The Census of Public Employment covering state government, local bodies, state public sector undertakings and universities is conducted once in five years. Information is updated through quarterly returns for the mid-censal period. This information flow is found useful for evolving manpower plans for the State and to estimate costs of decisions regarding compensation to employees, age of retirement etc.
This work consists of participating on a matching sample basis in socio-economic surveys on selected topics conducted by Nation Sample Survey Organization (NSSO) of Government of India. The sampling design and schedules of the NSSO are used. The Surveys provide estimates of data on selected socio-economic and other features of household conditions like health morbidity and mortality, education, employment and unemployment, patterns of consumption and consumption expenditure, and many aspects with accuracy suitable for use at state level.

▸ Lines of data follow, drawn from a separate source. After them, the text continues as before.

/-- Loads that start in no device leave the host's log as it is. -/
theorem logLoads_accessible {s : State} (log : List HostAccess) {parts : List (Word × Nat)}
    (h : ∀ p ∈ parts, s.accessible false p.1 = true) : s.logLoads log parts = log := by
  unfold State.logLoads
  induction parts generalizing log with
  | nil => rfl
  | cons p ps ih =>
    have hp : s.logLoad log p = log := by simp [State.logLoad, State.deviceAnswers, isDevice_of_accessible (h p List.mem_cons_self)]
    rw [List.foldl_cons, hp]
    exact ih log fun q hq => h q (List.mem_cons_of_mem _ hq)

theorem operandParts_accessible {s : State} {ea : Word} {n : Nat} (hn : 0 < n)
    (h : s.allAccessible false (byteAddresses ea n) = true) : ∀ p ∈ operandParts ea n, s.accessible false p.1 = true := by
  intro p hp
  unfold operandParts at hp
  split at hp
  · obtain rfl := List.mem_singleton.1 hp
    simpa using mem_of_allAccessible h (ea + BitVec.ofNat 32 0) (List.mem_map.2 ⟨0, List.mem_range.2 hn, rfl⟩)
  · obtain ⟨a, ha, rfl⟩ := List.mem_map.1 hp
    exact mem_of_allAccessible h a ha

/-- A load of an accessible operand changes nothing outside the core. -/
theorem afterLoads_accessible {s : State} {ea : Word} {n : Nat} (hn : 0 < n)
    (h : s.allAccessible false (byteAddresses ea n) = true) : s.afterLoads (operandParts ea n) = s := by
  simp [State.afterLoads, logLoads_accessible _ (operandParts_accessible hn h)]

theorem wordOfByteList_foldl (bs : List Byte) (acc : Word) (n : Nat) (h : acc.toNat = n) (hn : n < 256 ^ (4 - bs.length))
    (hl : bs.length ≤ 4) :
    (bs.foldl (fun (acc : Word) (b : Byte) => (acc <<< 8) ||| b.setWidth 32) acc).toNat = bs.foldl (fun (n : Nat) (b : Byte) => 256 * n + b.toNat) n := by
  induction bs generalizing acc n with
  | nil => simpa using h
  | cons b bs ih =>
    simp only [List.foldl_cons, List.length_cons] at *
    have hpow : 256 ^ (4 - bs.length) = 256 * 256 ^ (4 - (bs.length + 1)) := by
      rw [← Nat.pow_succ']; congr 1; omega
    have h4 : 256 * 256 ^ (4 - (bs.length + 1)) ≤ 256 ^ 4 := by
      rw [← hpow]; exact Nat.pow_le_pow_right (by decide) (by omega)
    have hb : b.toNat < 256 := b.isLt
    refine ih _ _ ?_ ?_ (by omega)
    · rw [BitVec.toNat_or, BitVec.toNat_shiftLeft, BitVec.toNat_setWidth, h,
        Nat.mod_eq_of_lt (show b.toNat < 2 ^ 32 by omega), Nat.shiftLeft_eq,
        Nat.mod_eq_of_lt (show n * 2 ^ 8 < 2 ^ 32 by omega), Nat.mul_comm n, ← Nat.two_pow_add_eq_or_of_lt hb]
    · rw [hpow]; omega

theorem wordOfByteList_toNat (bs : List Byte) (h : bs.length ≤ 4) : (wordOfByteList bs).toNat = bigEndianNat bs :=
  wordOfByteList_foldl bs 0 0 rfl (Nat.pos_of_ne_zero (by simp)) h

/-- What a load of accessible bytes reads. -/
theorem memRead_toNat {s : State} {ea : Word} {n : Nat} (hn : n ≤ 4) (h : s.allAccessible false (byteAddresses ea n) = true)
    (log : List HostAccess) (k : Nat) : (s.memRead log k ea n).toNat = s.loaded ea n := by
  have hb : ((List.range n).map fun i => s.loadByte log (k + i) ea n i) = s.bytesAt false ea n := by
    simp only [State.bytesAt, byteAddresses, List.map_map]
    exact List.map_congr_left fun i hi => loadByte_accessible _ _ (List.mem_range.1 hi) h
  have hlen : (s.bytesAt false ea n).length = n := by simp [State.bytesAt, byteAddresses]
  unfold State.memRead State.loaded inOrder
  rw [hb]
  split <;> exact wordOfByteList_toNat _ (by simp [hlen, hn])

/-! ## Stores -/

theorem offsetMask_low (t : TlbEntry) (j : Nat) (hj : j < 10) : t.offsetMask.getLsbD j = true := by
  simp only [TlbEntry.offsetMask, BitVec.getLsbD_not, BitVec.getLsbD_shiftLeft]
  simp
  omega

/-- Translation keeps the ten low-order bits of an address: the smallest page is 1 KB. -/
theorem realData_low (s : State) (store : Bool) (ea : Word) (j : Nat) (hj : j < 10) :
    (s.realData store ea).getLsbD j = ea.getLsbD j := by
  have key : ∀ t : TlbEntry, (t.realAddress ea).getLsbD j = ea.getLsbD j := by
    intro t
    simp only [TlbEntry.realAddress, BitVec.getLsbD_or, BitVec.getLsbD_and, BitVec.getLsbD_not, offsetMask_low t j hj]
    simp
  unfold State.realData State.translateData
  split
  · rename_i h
    split at h
    · split at h
      · cases h
      · cases h
      · split at h
        · cases h
        · split at h
          · cases h
          · split at h
            · cases h
            · cases h; exact key _
    · split at h
      · cases h
      · cases h; rfl
  all_goals rfl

The surveys are conducted in rounds of one year duration and sub-rounds of three months. Topics to be covered are fixed in ten year cycle with consumption expenditure information being covered every year in a thin sample in addition to the once in five year large sample. Necessary training on concepts and definitions and how to fill the schedule is imparted to field staff at the beginning of each round of survey. The data is collected in prescribed schedules by field staff visiting selected sample units. There is a rigorous schedule of supervision/inspection and scrutiny. The results of the surveys are published in reports for each round/sub-round. The data obtained are found useful for economic planning and policy decisions of the Government.